Wednesday, August 10, 2011

Why am I afraid?

Today was a RAINY and COLD day. *bah*

slept till 10.30 in the morning. *not good*

did my PE work. Finally got stuff settled and sorted out.

Then I went to COBURG to the Fenix Fitness Centre to redeem 6 weeks pass from a voucher I bought. WOAH! can’t wait!

I set my goals already! Must be FITTER, TONER and Lighter (in weight) *laughs*

Anyway, I helped Rach to cook dinner. (first HOME cooked dinner after like forever!)

Went to church for dance practise! woah!! so TIRING!

The warm up itself wass.. *KABOOM* mind blowing and energy draining!

but I felt good. Like it was what I needed and wanted! Wanted to get back up on that scale and feel proud of myself.

We practiced our dance for VEGENITE. Had really hard moves!

Have to do the split and the bridge and the hand stand. I could do the bridge only! *SHUCKS*

To do the handstand. I must first master a simple cartwheel. and this is where my TITLE comes in.

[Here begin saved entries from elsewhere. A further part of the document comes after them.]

/-- After `n` ticks with constant operands, `n` from 1, the controller is at rest or has counted `n` steps. -/
theorem iterate_tick_idle_or_count {c : Config} (hc : c.wf = true) (lux : Binary32) (m : Bool) {b : BcState}
    (hb : b.Inv c) (n : Nat) :
    ((BcState.tick c lux m)^[n + 1] b).phase = .idle ∨ n + 1 ≤ ((BcState.tick c lux m)^[n + 1] b).stepCount := by
  induction n with
  | zero => exact (inv_idle_or_count (iterate_tick_inv hc lux m hb 1)).imp_right And.left
  | succ n ih =>
    have hinv := iterate_tick_inv hc lux m hb (n + 1)
    have htarget := iterate_tick_target c lux m b (n := n + 1) (by omega)
    rw [Function.iterate_succ_apply' _ (n + 1)]
    refine (tick_idle_or_count_succ hc hinv htarget).imp_right fun ⟨hp, hcount⟩ => ?_
    have := ih.resolve_left hp
    omega

/-- Settles O56: after more ticks than either curve has steps the controller is at rest, and rest is at the target. -/
theorem constantOperandsSettle : Obligations.ConstantOperandsSettle := by
  rintro lux m k s ⟨hcfg, -, -, hbc⟩
  rw [Nat.add_right_comm]
  generalize hN : max s.cfg.riseSteps s.cfg.fallSteps + k = N
  obtain ⟨t, outs, hrun, ht⟩ := runOps_ticks (N + 1) lux m s
  have hinv := iterate_tick_inv hcfg lux m hbc (N + 1)
  have htarget := iterate_tick_target s.cfg lux m s.bc (n := N + 1) (by omega)
  have hcount := iterate_tick_idle_or_count hcfg lux m hbc N
  rw [← ht] at hinv htarget hcount
  have hidle : t.bc.phase = .idle := by
    obtain hidle | hge := hcount
    · exact hidle
    · exact (inv_idle_or_count hinv).resolve_right fun ⟨_, hle⟩ => by omega
  obtain ⟨hrest, -⟩ := hinv
  exact ⟨t, outs, hrun, hidle, (hrest hidle).trans htarget, htarget⟩

end Sys2Proof.Machine

end

/-! ### Proofs: every operation completes (60_exceptions.md R230) -/

section

namespace Sys2Proof.Machine

/-- An operation returns an output of its own kind (R39). Only the range of a percentage needs the configuration well
formed: an entry of `VP_Y` above 100 could be returned as it stands. -/
theorem exec_out_fits {i : Instr} {s t : State} (hc : s.cfg.wf = true) (h : exec i s = .next t) : t.out.fits i := by
  obtain ⟨rfl, rfl⟩ | ⟨mv, rfl, rfl⟩ | ⟨b, rfl, rfl⟩ | ⟨now, rfl, rfl⟩ | ⟨rfl, rfl⟩ | ⟨now, rfl, rfl⟩ |
    ⟨lux, m, rfl, rfl⟩ := exec_cases h
  · exact deliver_out ..
  · have hval := pct_toNat hc mv
    obtain ⟨-, hmax⟩ := percentOf_bounds hc mv
    exact ⟨_, deliver_out .., by omega⟩
  · exact ⟨_, deliver_out ..⟩
  · exact deliver_out ..
  · exact deliver_out ..
  · exact ⟨_, deliver_out ..⟩
  · exact ⟨_, deliver_out ..⟩

/-- Settles O15: every arm of `exec` answers a next state; that state keeps the invariants unit by unit, and its output is
the one the arm delivers. -/
theorem everyOperationCompletes : Obligations.EveryOperationCompletes := by
  intro i s
  obtain ⟨t, h⟩ := exec_next i s
  refine ⟨t, h, fun hs => ⟨exec_keeps_inv hs h, ?_⟩⟩
  obtain ⟨hcfg, -⟩ := hs
  exact exec_out_fits hcfg h

end Sys2Proof.Machine

end

/-! ### Proofs: the reset event and the first operations after it (70_reset_and_hazards.md R260 to R264) -/

section

namespace Sys2Proof.Machine

theorem present_reset {s : State} {rest : List Presented} (h : s.env = .reset :: rest) :
    s.present = (.reset, { s with env := rest }) := by
  simp only [State.present, h]

/-- Settles O10: the step is the reset event, on the state with what is left to present. -/
theorem resetEventGivesTheResetState : Obligations.ResetEventGivesTheResetState := by
  intro s rest henv
  refine ⟨{ s with env := rest }.resetEvent, ?_, rfl, rfl, rfl, rfl, rfl, rfl, rfl⟩
  rw [step, present_reset henv]
  rfl

/-- Settles O18: an operation completes in every state, and neither a reset event nor an operation writes the
configuration. -/
theorem parametersNeverChange : Obligations.ParametersNeverChange := by
  refine ⟨fun i => exec_next i State.reset, fun s t h => ?_⟩
  obtain ⟨env, rfl⟩ | ⟨env, i, hi⟩ := step_cases h
  · rfl
  · obtain ⟨hcfg, -⟩ := exec_cfg_env hi
    exact hcfg

/-- A searching decoder begins a frame with the header and no other byte. -/
theorem feed_begins_frame_iff {fd : FdState} (b : Byte) (h : fd.mode = .searchingHeader) :
    (fd.feed b).1.mode = .accumulatingPayload ↔ b = Const.header := by
  by_cases hb : b = Const.header
  · simp [hb, feed_header h]
  · simp [hb, feed_other h hb, h]

/-- A target is 0 exactly when its base is: motion boosts no base of 0. -/
theorem targetOf_eq_zero_iff (base : Byte) (m : Bool) : targetOf base m = 0 ↔ base = 0 := by
  by_cases hboost : base ≠ 0 ∧ m = true
  · obtain ⟨hbase, hm⟩ := hboost
    rw [targetOf_boost hbase hm]
    exact iff_of_false (by decide) hbase
  · rw [targetOf_base (by simpa [or_iff_not_imp_left] using hboost)]

/-- On this hardware the base is 0 in the top bracket alone. -/
theorem baseOf_default_eq_zero_iff (lux : Binary32) :
    baseOf Config.default lux = 0 ↔ luxGe lux Config.default.luxT3 = true := by
  unfold baseOf
  split_ifs with htop
  · exact iff_of_true rfl htop
  all_goals exact iff_of_false (by decide) htop

/-- The first step of this hardware's rising curve from 0 is still 0: its quotient is below one for every target. -/
theorem risingValue_default_first (g : Byte) : risingValue Config.default 0 g 1 = 0 := by
  show (0 : Int) + (((g.toNat : Int) - 0) * 1 * 1) / (40 * 40) = 0
  omega

/-- The first TICK after reset toward a target other than 0 begins the rising curve from 0. -/
theorem reset_tick_rising {lux : Binary32} {m : Bool} (h : targetOf (baseOf Config.default lux) m ≠ 0) :
    let bc := BcState.reset.tick Config.default lux m
    bc.phase = .rising ∧ bc.stepStart = 0 ∧ bc.stepCount = 1 ∧ bc.current = 0 := by
  intro bc
  have hpos : 0 < targetOf (baseOf Config.default lux) m := Nat.pos_of_ne_zero fun h0 => h (BitVec.eq_of_toNat_eq h0)
  obtain ⟨hcfg, -, -, hbc⟩ := resetStateIsLegal
  obtain ⟨(hstart : bc.stepStart = 0), (hcount : bc.stepCount = 1), hwithin, -⟩ := tick_stepsAlong_rising hcfg hbc hpos
  obtain ⟨hphase, (hvalue : (bc.current.toNat : Int) = risingValue Config.default bc.stepStart bc.target bc.stepCount)⟩ :=
    hwithin (hcount.trans_le (by decide))
  rw [hstart, hcount, risingValue_default_first] at hvalue
  exact ⟨hphase, hstart, hcount, BitVec.eq_of_toNat_eq (Int.ofNat_inj.mp hvalue)⟩

/-- The first TICK after reset whose target is 0 leaves the controller at rest. -/
theorem reset_tick_idle {lux : Binary32} {m : Bool} (h : targetOf (baseOf Config.default lux) m = 0) :
    let bc := BcState.reset.tick Config.default lux m
    bc.phase = .idle ∧ bc.current = 0 := by
  rw [tick_level Config.default lux m BcState.reset h.symm]
  exact ⟨rfl, rfl⟩

/-- Settles O57: QUERY finds the latch inactive, FEED the decoder searching, and TICK the brightness 0, which its target
either is or is above. -/
theorem firstOperationsAfterReset : Obligations.FirstOperationsAfterReset := by
  refine ⟨fun now => ?_, fun b => ?_, fun lux m => ?_⟩
  · obtain ⟨t, h⟩ := exec_next (.query now) State.reset
    exact ⟨t, h, query_out_of_inactive rfl h⟩
  · exact ⟨_, exec_feed b State.reset, (feed_begins_frame_iff b rfl).symm⟩
  · obtain ⟨-, htarget⟩ := tick_base_target Config.default lux m BcState.reset
    have hzero : (BcState.reset.tick Config.default lux m).target = 0 ↔ luxGe lux Config.default.luxT3 = true := by
      rw [htarget, targetOf_eq_zero_iff, baseOf_default_eq_zero_iff]
    refine ⟨_, exec_tick lux m State.reset, ?_⟩
    by_cases h : targetOf (baseOf Config.default lux) m = 0
    · obtain ⟨hphase, hcurrent⟩ := reset_tick_idle h
      exact ⟨hcurrent, hzero, fun _ => hphase, fun hrise => absurd (htarget.trans h) hrise⟩
    · obtain ⟨hphase, hstart, hcount, hcurrent⟩ := reset_tick_rising h
      exact ⟨hcurrent, hzero, fun hidle => absurd (htarget.symm.trans hidle) h, fun _ => ⟨hphase, hstart, hcount⟩⟩

end Sys2Proof.Machine

end

/-! ### Proofs: runs over a legal environment (70_reset_and_hazards.md R266, R273; 30_encoding.md R103) -/

section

Andreas (my friend that reminds me of my brother) kept encouraging me to just FLUNK my body and release it into the air! But I was afraid. I kept saying NO and NO. & then he asked me, ‘why can’t you do it? Just do it. What are you afraid of? Aren’t you a kid? C’mon, only adults worry about all this stuff.’ And it hit me, so hard, that I questioned myself. ‘Yea, what am I afraid of?’ *SHUCKS*

Used to be FEARLESS! but now apparently I am fearing EVERYTHING!

Fear the dark, fear being alone, fear of work, fear school, fear so so much!

Where have I gone to?

*SHUCKS*

I just hope that I could master this Cart wheel. It seems to me that it will help me to find myself back. *ICANDOIT!* but I can’t do it at home. No space. HAHA!

Love, Hannah

PS: be yourself and if you realized that you are not you anymore, find yourself again.